- _EXERCISE OBJECTIVE_
Of the entries below, return only those lines from the line with "match o with" to the line with "boundary of F. -/", exactly, both included.

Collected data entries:

/-! ### Precise samples (R211, R216, R218, R225) -/

/-- The oscillation detector's step with an error and its amplitude threshold in working units (R225). -/
def Card.oscStep (c : Card) (s : Nat) (err amp : Int) : Card :=
  if c.cnvState s ≠ 3 then c
  else
    let e := c.eng s
    let beyond := e.oscOver || decide (amp < (err.natAbs : Int))
    let sgn : Int := if 0 < err then 1 else if err < 0 then -1 else e.oscSign
    let since := e.oscSince + 1
    let hit := decide (e.oscSign ≠ 0 ∧ sgn ≠ e.oscSign) && beyond && decide (4 ≤ since)
    let c := c.modEng s fun e =>
      { e with oscSign := sgn, oscOver := if hit then false else beyond, oscSince := if hit then 0 else since
               oscNow := if hit then e.oscNow + 1 else e.oscNow }
    let n := (c.eng s).oscNow + (((c.eng s).oscPast.take (c.fld (CNV_OSC_CFG.OSC_WIN s) - 1)).foldl (· + ·) 0)
    if n < c.fld (CNV_OSC_CFG.OSC_CNT s) then c
    else
      let act := c.fld (CNV_OSC_CFG.OSC_ACT s)
      let c := (c.stick (CNV_STICKY.OSC s)).record 0x6008
        [pN s, if c.cnvMode s = 0 then 0 else 1, pN n, pN act]
      let c := c.modEng s fun e => { e with oscNow := 0, oscPast := [], derate := if act = 1 then e.derate + 1 else e.derate }
      if act = 2 then c.rampDown s else c

/-- The current loop at a precise string current sample (R211). -/
def Card.trimStep (c : Card) (s : Nat) (i : Int) : Card :=
  if !c.gating s ∨ c.cnvMode s ≠ 0 then c
  else
    let e := c.eng s
    let ref := e.eff + c.injection s c.pm
    let err := ref - i * fx
    let raw := e.trim + quot err (2 ^ (c.fld (CNV_CUR_CFG.TRIM_SHIFT s) + e.derate))
    let lim := quot (c.fld (CNV_CUR_CFG.TRIM_MAX s) * e.rating * fx) 10
    let got := clampInt (-lim) lim raw
    let c := if got ≠ raw then c.stick (CNV_STICKY.TRIM_SAT s) else c
    let c := (c.modEng s fun e => { e with trim := got, refSum := (e.refSum.1 + ref, e.refSum.2 + 1) }).showInt s
    c.oscStep s (-err) (10 * c.fld (CNV_OSC_CFG.OSC_AMP_I s) * fx)

/-- Burst (R218): what the sub-mode becomes after a sample with error e and demand d. -/
def Card.burstStep (c : Card) (s : Nat) (err dem : Int) : Card :=
  let be' := c.fld (CNV_BURST_CFG.BURST_ENTER s)
  let enter : Int := 10 * be' * fx
  let x := c.eng s
  let below := if c.cnvState s = 3 ∧ (dem.natAbs : Int) < enter then min (x.below + 1) 16 else 0
  let c := c.modEng s fun x => { x with below := below }
  let sub := c.cnvSub s
  if be' = 0 ∨ c.cnvState s ≠ 3 then (if sub = 0 then c else c.setFld (CNV_STATUS.SUBMODE s) 0)
  else if sub ≠ 0 ∧ 2 * enter ≤ (dem.natAbs : Int) then c.setFld (CNV_STATUS.SUBMODE s) 0
  else match sub with
    | 0 => if below = 16 then (c.setFld (CNV_STATUS.SUBMODE s) 2).gatesOff s else c
    | 2 => if 10 * c.fld (CNV_BURST_CFG.BURST_BAND s) * 65536 ≤ err.natAbs then
        ((c.jrnSwitch s 1 5).setFld (CNV_STATUS.SUBMODE s) 3).modEng s fun x => { x with burst := 16 } else c
    | _ =>
      if x.burst ≤ 1 ∧ below = 16 then
        ((c.setFld (CNV_STATUS.SUBMODE s) 2).gatesOff s).modEng s fun x => { x with burst := 0 }
      else c.modEng s fun x => { x with burst := x.burst - 1 }

/-- The voltage loop at a precise sample of the regulated voltage (R216). -/
def Card.voltStep (c : Card) (s : Nat) (v : Int) : Card :=
  let mode := c.cnvMode s
  if !c.gating s ∨ mode = 0 then c
  else
    let x := c.eng s
    let slew := quot (c.fld (CNV_VLOOP_KI.SLEW s) * fx * 128) 10000
    let vref := toward x.vref (x.target * fx) slew
    let err := voltError mode v vref
    let rawI := if c.cnvSub s = 2 then x.iInt else x.iInt + c.kiTerm s err
    let i := clampInt x.lo x.hi rawI
    let rawD := i + c.kpTerm s err
    let d := clampInt x.lo x.hi rawD
    let c := if i ≠ rawI ∨ d ≠ rawD then c.stick (CNV_STICKY.PI_SAT s) else c
    let c := (c.modEng s fun x => { x with vref := vref, iInt := i, iDem := d }).showInt s
    let c := if c.cnvState s = 2 ∧ vref = x.target * fx then c.setFld (CNV_STATUS.STATE s) 3 else c
    (c.burstStep s err d).oscStep s err (10 * c.fld (CNV_OSC_CFG.OSC_AMP_V s) * fx)

/-- The engine's part of a precise sample, with its code and postmark. -/
def Card.preciseEngine (c : Card) (s j : Nat) (v : Int) (pm : Nat) : Card :=
  let top : Bool := if isVolt j then decide (v = 0 ∨ v = 262143) else decide (v = -131072 ∨ v = 131071)
  let c := ((c.gateTick s).capture s j false v pm).jrnPrecise s j v pm
  let c := c.modEng s fun e =>
    let a := e.sums.get (fun _ => (0, 0)) j
    { e with prec := e.prec.set (fun _ => 0) j v, sums := e.sums.set (fun _ => (0, 0)) j (a.1 + v, a.2 + 1)
             ends := if top then e.ends ||| 2 ^ j else e.ends
             last8 := if j = 6 then (v :: e.last8).take 8 else e.last8
             hist := if j = 6 then e.hist ++ [(pm, v)] else e.hist }
  if j = 6 then c.trimStep s v
  else if c.cnvMode s ≠ 0 ∧ j = regulated (c.cnvMode s) then c.voltStep s v
  else c

/-! ### The hand-over to the input window (R205) -/

/-- The current at an instant: between the two samples that bracket it. -/
def interpolate (l : List (Nat × Int)) (t : Nat) : Option Int :=
  match (l.filter fun x => decide (x.1 ≤ t)).getLast?, l.find? fun x => decide (t ≤ x.1) with
  | some a, some b => if a.1 = b.1 then some a.2 else some (a.2 + divRne ((b.2 - a.2) * (t - a.1)) (b.1 - a.1))
  | _, _ => none

/-- Values that samples give, and free values where no samples bracket an instant. -/
def Card.orFree (c : Card) (l : List (Option Int)) : List Int × Card :=
  l.foldl (fun st o =>
    match o with
    | some v => (st.1 ++ [v], st.2)
    | none =>
      let (n, c) := st.2.draw
      (st.1 ++ [signed 18 (Config.freeValue n).toNat], c)) ([], c)

/-- The sixteen codes of frame F − 1 with their instants, and the slot 0 mean of frame F, at the slot 3 boundary of F. -/
def Card.currentCodes (c : Card) (s : Nat) : List (Nat × Int) × Int × Card :=
  let e := c.eng s
  let ts := (List.range 16).map fun k => c.cnv.prevPm + 500 * c.fld (CHN_TIMING.SAMPLE_OFS s) + 62500 * k
  let lost := c.chanLost s 6
  let c := c.modEng s fun e => { e with gap := lost }
  if lost then
    let v : Int := if c.prec s 6 < 0 then -131072 else 131071
    (ts.map fun t => (t, v), v, c)
  else
    let (vs, c) := c.orFree (ts.map (interpolate e.hist))
    let in0 := (e.hist.filter fun x => decide (c.cnv.curPm ≤ x.1) && decide (x.1 < c.cnv.curPm + 125000)).map (·.2)
    let (m, c) := c.orFree [if in0 = [] then none else some (divRne (in0.foldl (· + ·) 0) in0.length)]
    (ts.zip vs, m.headD 0, c)

/-! ### Frame and slot work -/

/-- The regulation check of the frame that ended (R209). -/
def Card.checkRegulation (c : Card) (s : Nat) : Card :=
  let e := c.eng s
  let mean (j : Nat) : Option Int :=
    let a := e.sums.get (fun _ => (0, 0)) j
    if a.2 = 0 then none else some (quot (a.1 * fx) a.2)
  let mode := c.cnvMode s
  let ok := decide (c.cnvState s = 3 ∧ c.cnvSub s = 0 ∧ 2 ≤ e.still)
  let err : Option (Int × Int) :=
    if mode = 0 then
      match mean 6 with
      | some m => if e.refSum.2 = 0 then none
          else some (m - quot e.refSum.1 e.refSum.2, quot ((e.rating : Int) * fx) 2 + 50 * fx)
      | none => none
    else (mean (regulated mode)).map fun m => (m - e.vref, quot e.vref 1000 + 20 * fx)
  match err with
  | some (d, tol) =>
    if ok ∧ tol < (d.natAbs : Int) then
      let c := (c.count (CNV_REG_CNT.REG s)).stick (CNV_STICKY.REG_ERR s)
      let first := match e.regAt with
        | some f => decide (256 ≤ framesSince c.frame f)
        | none => true
      if first then (c.modEng s fun e => { e with regAt := some c.frame }).record 0x6010 [pN s, c.frame, p32 (quot d fx)]
      else c
    else c
  | none => c

/-- The band and the switching frequency of the frame that ended (R212). -/
def Card.adaptBand (c : Card) (s : Nat) : Card :=
  let ks := c.activePhases s
  let rises : Nat := (ks.map fun k => (c.phase s k).rises).foldl (fun (a b : Nat) => a + b) 0
  let n := c.phaseCount s
  let c := c.setFld (CNV_BAND_STAT.FREQ s) (min (quot rises n).toNat 255)
  let c := c.each ks fun c k => c.modPhase s k fun p => { p with rises := 0 }
  if !c.gating s ∨ c.cnvMode s ≠ 0 then c
  else
    let h := (c.eng s).band
    let want := if c.fld (CNV_BAND_CFG.F_MAX s) * n < rises then quot (h * 9) 8
      else if rises < c.fld (CNV_BAND_CFG.F_MIN s) * n then quot (h * 7) 8 else h
    let got := c.bandClamp s want
    let c := if got ≠ want then c.stick (CNV_STICKY.BAND_SAT s) else c
    (c.modEng s fun e => { e with band := got, bandUsed := some got }).showBand s

/-- Diode emulation is entered or left at a frame boundary (R215). -/
def Card.diode (c : Card) (s : Nat) : Card :=
  let e := c.eng s
  let de := c.fld (CNV_CUR_CFG.DE_ENTER s)
  let c := if !c.gating s ∨ c.cnvMode s ≠ 0 then c
    else if c.cnvSub s = 0 ∧ de ≠ 0 ∧ e.deBelow then
      (c.setFld (CNV_STATUS.SUBMODE s) 1).each (c.activePhases s) fun c k => c.modPhase s k fun p => { p with err := 0 }
    else if c.cnvSub s = 1 ∧ 2 * c.phaseCount s * de * 16 * 65536 < e.eff.natAbs then c.setFld (CNV_STATUS.SUBMODE s) 0
    else c
  c.modEng s fun e => { e with deBelow := c.belowDe s }

/-- The feed-forward check (R219). -/
def Card.checkFf (c : Card) (s : Nat) : Card :=
  let e := c.eng s
  if !ffValid e.ocv e.res then c
  else
    let ocv := c.ffTable s e.ocv
    let d := c.prec s 7 - ocv - quot (c.prec s 6 * c.ffTable s e.res) 100000
    let n := if ocv < 50 * (d.natAbs : Int) then min (e.ffMiss + 1) 17 else 0
    let c := c.modEng s fun e => { e with ffMiss := n }
    if n = 16 then (c.stick (CNV_STICKY.FF_MISMATCH s)).record 0x6012 [pN s, p32 d] else c

/-- CNV_MEAS of the frame that ended (R205). -/
def Card.latchMeans (c : Card) (s : Nat) : Card :=
  let e := c.eng s
  let put (c : Card) (f : Fld) (j : Nat) : Card :=
    let a := e.sums.get (fun _ => (0, 0)) j
    if a.2 = 0 then c else c.setSfld f (quot a.1 a.2)
  put (put (put c (CNV_MEAS_I.MEAS s) 6) (CNV_MEAS_V.MEAS s) 7) (CNV_MEAS_VBUS.MEAS s) 8

/-- A START_DELAY whose checks fail at a frame boundary ends (R206). -/
def Card.recheckStart (c : Card) (s : Nat) : Card :=
  if c.cnvState s ≠ 1 then c
  else match c.startCheck s with
    | none => c
    | some r =>
      let c := c.setFld (CNV_STATUS.STATE s) 0
      c.each (c.engOps s 0x60) fun c x => if x.2.phase = 1 then c.complete x.1 3 r else c

/-- RAMP_UP ends in RUN when I_eff has reached the setpoint, RAMP_DOWN in OFF after a frame at zero (R206). -/
def Card.endRamps (c : Card) (s : Nat) : Card :=
  let e := c.eng s
  if c.cnvState s = 2 ∧ c.cnvMode s = 0 ∧ e.eff = clampInt e.lo e.hi (c.accepted s) then c.setFld (CNV_STATUS.STATE s) 3
  else if c.cnvState s = 5 ∧ 1 ≤ e.zeroRun then c.engineOff s
  else c

/-- The captures at a frame boundary: they begin with a frame, and end after their last. -/
def Card.stepCaptures (c : Card) (s : Nat) : Card :=
  let caps := (c.eng s).caps.map fun k => if k.begun then { k with left := k.left - 1 } else { k with begun := true }
  let c := c.modEng s fun e => { e with caps := caps.filter (·.left ≠ 0) }
  let c := c.each caps fun c k => if k.left ≠ 0 then c.commit k.slot else c
  c.each (caps.filter (·.left = 0)) fun c k => c.doneWith k.slot ((c.descOf k.slot).at 8 8) (Card.captureBytes k)

/-- The feed-forward table of a string from its 306 words (R219). -/
def Card.putFf (c : Card) (s : Nat) (bs : List Byte) : Card :=
  let w (i : Nat) : Nat := leAt bs (4 * i) 4
  c.modEng s fun e => { e with ocv := (List.range 153).map w, res := (List.range 153).map fun i => w (153 + i) }

/-- The staged feed-forward tables are applied at a frame boundary (R219, R229). -/
def Card.applyFf (c : Card) : Card :=
  c.each c.running fun c x =>
    if x.2.opcode ≠ 0x64 ∨ x.2.produced then c
    else
      let d := x.2.desc
      let c := c.each (maskStrings (d.byte 0)) fun c s => (c.putFf s d.buf).setLive 2 s 0 (d.buf.take 1224)
      ((c.commit x.1).record 0x6013 [pN (d.byte 0), c.frame]).done x.1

- _REPLY TO THE TASK_
    match o with
    | some v => (st.1 ++ [v], st.2)
    | none =>
      let (n, c) := st.2.draw
      (st.1 ++ [signed 18 (Config.freeValue n).toNat], c)) ([], c)

/-- The sixteen codes of frame F − 1 with their instants, and the slot 0 mean of frame F, at the slot 3 boundary of F. -/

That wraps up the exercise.